In some embodiments, after producing the preform by the binder jetting or other IAM process employing an organic binder in step (i), and before the debinding step (ii), the preform may be subjected to a curing step to fully vaporize solvents and/or to at least partially vaporize (decompose) or cure the organic binder. The curing step subjects the preform to one or more conditions that can induce crosslinking (if applicable) or partial vaporization of the organic binder and/or vaporization of a solvent. The curing condition may entail exposure of the preform to, for example, heat, high-energy electromagnetic radiation (e.g., ultraviolet), or chemically reactive substance incorporated into the preform, which works over time and that may be further activated by exposure to heat or electromagnetic radiation (e.g., ultraviolet or x-ray). Generally, when heat is employed, the curing temperature is below the melting point of the organic binder or metal powder. In some embodiments, and depending on the chemical composition of the organic binder and powder, the curing temperature is at least 30° C., 40° C., 50° C., or 60° C. and up to 80° C., 100° C., 120° C., 150° C., 180° C., 200° C., 220° C., or 250° C., or within a range between any two of the foregoing temperatures. In the case where the organic binder is admixed with a solvent, a separate drying step (e.g., 100° C. maintained for at least 1 hour) may be employed before the curing step or as part of the curing step to remove the solvent.

In some embodiments, after the debinding step (ii), the resulting binder-free preform is subjected to a sintering step, which may herein be referred to as step (iii). The sintered preform is herein considered a bonded soft magnet object, although, as further discussed below, the sintered preform (bonded soft magnet object) may undergo further treatment to further improve its magnetic or physical properties. The sintering process is typically employed to densify and strengthen the preform. That is, whereas the initially formed (“green”) preform from step (i) or after curing has a packing density of about 30-50%, the sintering step typically results in a packing density of at least or above 60%, 70%, 80%, or 90%.

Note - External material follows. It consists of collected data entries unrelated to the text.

theorem State.fillSlot_sound {s : State} (hs : s.Sound) (n : Nat) (x : Nat) (w : Nat) (k : Nat) (o : Opnd) : (State.fillSlot s n x w k o).Sound := by
  unfold State.fillSlot
  try dsimp only
  repeat' first
    | with_reducible assumption | with_reducible apply State.setEntry_sound

theorem State.keepOps_sound {s : State} (hs : s.Sound) (n : Nat) (x : Nat) (w : Nat) (filled : List Nat) : (State.keepOps s n x w filled).Sound := by
  unfold State.keepOps
  try dsimp only
  repeat' first
    | with_reducible assumption | with_reducible apply State.setCtx_sound | with_reducible apply outSound_next
    | with_reducible apply sound_ite | with_reducible apply outSound_ite | with_reducible apply sound_foldl | with_reducible intro _ _ _ _
    | with_reducible intro _ _ _ | with_reducible intro _ _ | with_reducible apply sound_ite_snd
    | with_reducible refine sound_of_snd (by assumption) ?_ | with_reducible refine sound_of_fst (by assumption) ?_
    | with_reducible refine sound_of_trd (by assumption) ?_ | with_reducible apply sound_foldl_fst | with_reducible apply sound_foldl_snd
    | split

theorem State.markStale_sound {s : State} (hs : s.Sound) (n : Nat) (x : Nat) (k : Nat) (o : Opnd) : (State.markStale s n x k o).2.Sound := by
  unfold State.markStale
  try dsimp only
  repeat' first
    | with_reducible assumption | with_reducible apply State.check_sound | with_reducible apply outSound_next
    | with_reducible apply sound_ite | with_reducible apply outSound_ite | with_reducible apply sound_foldl | with_reducible intro _ _ _ _
    | with_reducible intro _ _ _ | with_reducible intro _ _ | with_reducible apply sound_ite_snd

theorem State.holdOp_sound {s : State} (hs : s.Sound) (n : Nat) (x : Nat) (k : Nat) (cseq : Nat) : (State.holdOp s n x k cseq).2.Sound := by
  unfold State.holdOp
  try dsimp only
  repeat' first
    | with_reducible assumption | with_reducible apply State.markStale_sound | with_reducible apply outSound_next
    | with_reducible apply sound_ite | with_reducible apply outSound_ite | with_reducible apply sound_foldl | with_reducible intro _ _ _ _
    | with_reducible intro _ _ _ | with_reducible intro _ _ | with_reducible apply sound_ite_snd
    | with_reducible refine sound_of_snd (by assumption) ?_ | with_reducible refine sound_of_fst (by assumption) ?_
    | with_reducible refine sound_of_trd (by assumption) ?_ | with_reducible apply sound_foldl_fst | with_reducible apply sound_foldl_snd
    | split

theorem State.makeReady_sound {s : State} (hs : s.Sound) (n : Nat) (x : Nat) (w : Nat) (filled : List Nat) : (State.makeReady s n x w filled).Sound := by
  unfold State.makeReady
  try dsimp only
  repeat' first
    | with_reducible assumption | with_reducible apply State.keepOps_sound | with_reducible apply State.holdOp_sound
    | with_reducible apply State.fillSlot_sound | with_reducible apply State.setEntry_sound | with_reducible apply State.setList_sound
    | with_reducible apply outSound_next | with_reducible apply sound_ite | with_reducible apply outSound_ite
    | with_reducible apply sound_foldl | with_reducible intro _ _ _ _ | with_reducible intro _ _ _

theorem State.readyIfComplete_sound {s : State} (hs : s.Sound) (n : Nat) (x : Nat) (w : Nat) : (State.readyIfComplete s n x w).Sound := by
  unfold State.readyIfComplete
  try dsimp only
  repeat' first
    | with_reducible assumption | with_reducible apply State.makeReady_sound | with_reducible apply outSound_next
    | with_reducible apply sound_ite

theorem State.countStale_sound {s : State} (hs : s.Sound) (n : Nat) (x : Nat) (mask : Nat) : (State.countStale s n x mask).Sound := by
  unfold State.countStale
  try dsimp only
  repeat' first
    | with_reducible assumption | with_reducible apply State.count_sound | with_reducible apply State.countFld_sound
    | with_reducible apply State.log_sound | with_reducible apply State.setCtx_sound | with_reducible apply outSound_next
    | with_reducible apply sound_ite

theorem State.resolve_sound {s : State} (hs : s.Sound) (n : Nat) (x : Nat) (w : Nat) : (State.resolve s n x w).Sound := by
  unfold State.resolve
  try dsimp only
  repeat' first
    | with_reducible assumption | with_reducible apply State.countStale_sound | with_reducible apply State.setEntry_sound
    | with_reducible apply State.fillSlot_sound | with_reducible apply State.markStale_sound | with_reducible apply State.makeReady_sound
    | with_reducible apply outSound_next | with_reducible apply sound_ite | with_reducible apply outSound_ite
    | with_reducible apply sound_foldl | with_reducible intro _ _ _ _ | with_reducible intro _ _ _ | with_reducible intro _ _
    | with_reducible apply sound_ite_snd | with_reducible refine sound_of_snd (by assumption) ?_
    | with_reducible refine sound_of_fst (by assumption) ?_ | with_reducible refine sound_of_trd (by assumption) ?_
    | with_reducible apply sound_foldl_fst | with_reducible apply sound_foldl_snd | split

theorem State.place_sound {s : State} (hs : s.Sound) (n : Nat) (x : Nat) (k : Nat) (q : Nat) (o : Opnd) (x0 : Nat) : (State.place s n x k q o x0).Sound := by
  induction x0 generalizing s with
  | zero =>
    unfold State.place
    try dsimp only
    repeat' first
      | with_reducible apply ih | with_reducible assumption | with_reducible apply State.countDrop_sound
      | with_reducible apply State.lateToken_sound | with_reducible apply State.fillSlot_sound
      | with_reducible apply State.readyIfComplete_sound | with_reducible apply State.setEntry_sound
      | with_reducible apply State.resolve_sound | with_reducible apply outSound_next | with_reducible apply sound_ite
      | with_reducible apply outSound_ite | with_reducible apply sound_foldl | with_reducible intro _ _ _ _ | with_reducible intro _ _ _
      | with_reducible intro _ _ | with_reducible apply sound_ite_snd | with_reducible refine sound_of_snd (by assumption) ?_
      | with_reducible refine sound_of_fst (by assumption) ?_ | with_reducible refine sound_of_trd (by assumption) ?_
      | with_reducible apply sound_foldl_fst | with_reducible apply sound_foldl_snd | split | dsimp only
      | simp only [sound_mk, sound_mk_evl]
  | succ x0 ih =>
    unfold State.place
    try dsimp only
    repeat' first
      | with_reducible apply ih | with_reducible assumption | with_reducible apply State.countDrop_sound
      | with_reducible apply State.lateToken_sound | with_reducible apply State.fillSlot_sound
      | with_reducible apply State.readyIfComplete_sound | with_reducible apply State.setEntry_sound
      | with_reducible apply State.resolve_sound | with_reducible apply outSound_next | with_reducible apply sound_ite
      | with_reducible apply outSound_ite | with_reducible apply sound_foldl | with_reducible intro _ _ _ _ | with_reducible intro _ _ _
      | with_reducible intro _ _ | with_reducible apply sound_ite_snd | with_reducible refine sound_of_snd (by assumption) ?_
      | with_reducible refine sound_of_fst (by assumption) ?_ | with_reducible refine sound_of_trd (by assumption) ?_
      | with_reducible apply sound_foldl_fst | with_reducible apply sound_foldl_snd | split | dsimp only
      | simp only [sound_mk, sound_mk_evl]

The sintering is typically achieved by subjecting the preform to a suitably elevated temperature, but below the melting point of the powder, at which the particles in the powder become fused. Preferably, for purposes of the invention, the sintering process results in sufficient fusing to result in a robust (i.e., infrangible) object constructed of the soft magnetic powder. The sintering process typically employs a temperature within a range of 1000-1500° C. to produce a sintered soft magnet preform. In different embodiments, the sintering temperature is, for example, 1000° C., 1050° C., 1100° C., 1150° C., 1200° C., 1250° C., 1300° C., 1350° C., 1400° C., 1450° C., or 1500° C., or a temperature within a range bounded by any two of the foregoing values (e.g., 1150-1350° C. or 1150-1250° C.). The preform may be subjected to any of the above exemplary temperatures for a suitable time period (e.g., 0.5, 1, 1.5, 2, 2.5, or 3 hours) to result in sufficient sintering. The sintering may be performed in air or under an inert atmosphere. Moreover, the sintering may be performed under standard pressure or a reduced pressure, such as a pressure at, no more than, or less than, for example, 10⁻³, 10⁻⁴, 10⁻⁵, 10⁻⁶, or 10⁻⁷Torr. The sintering process may be conducted in an inert atmosphere (e.g., completely argon or nitrogen) or a reactive atmosphere (e.g., presence of hydrogen).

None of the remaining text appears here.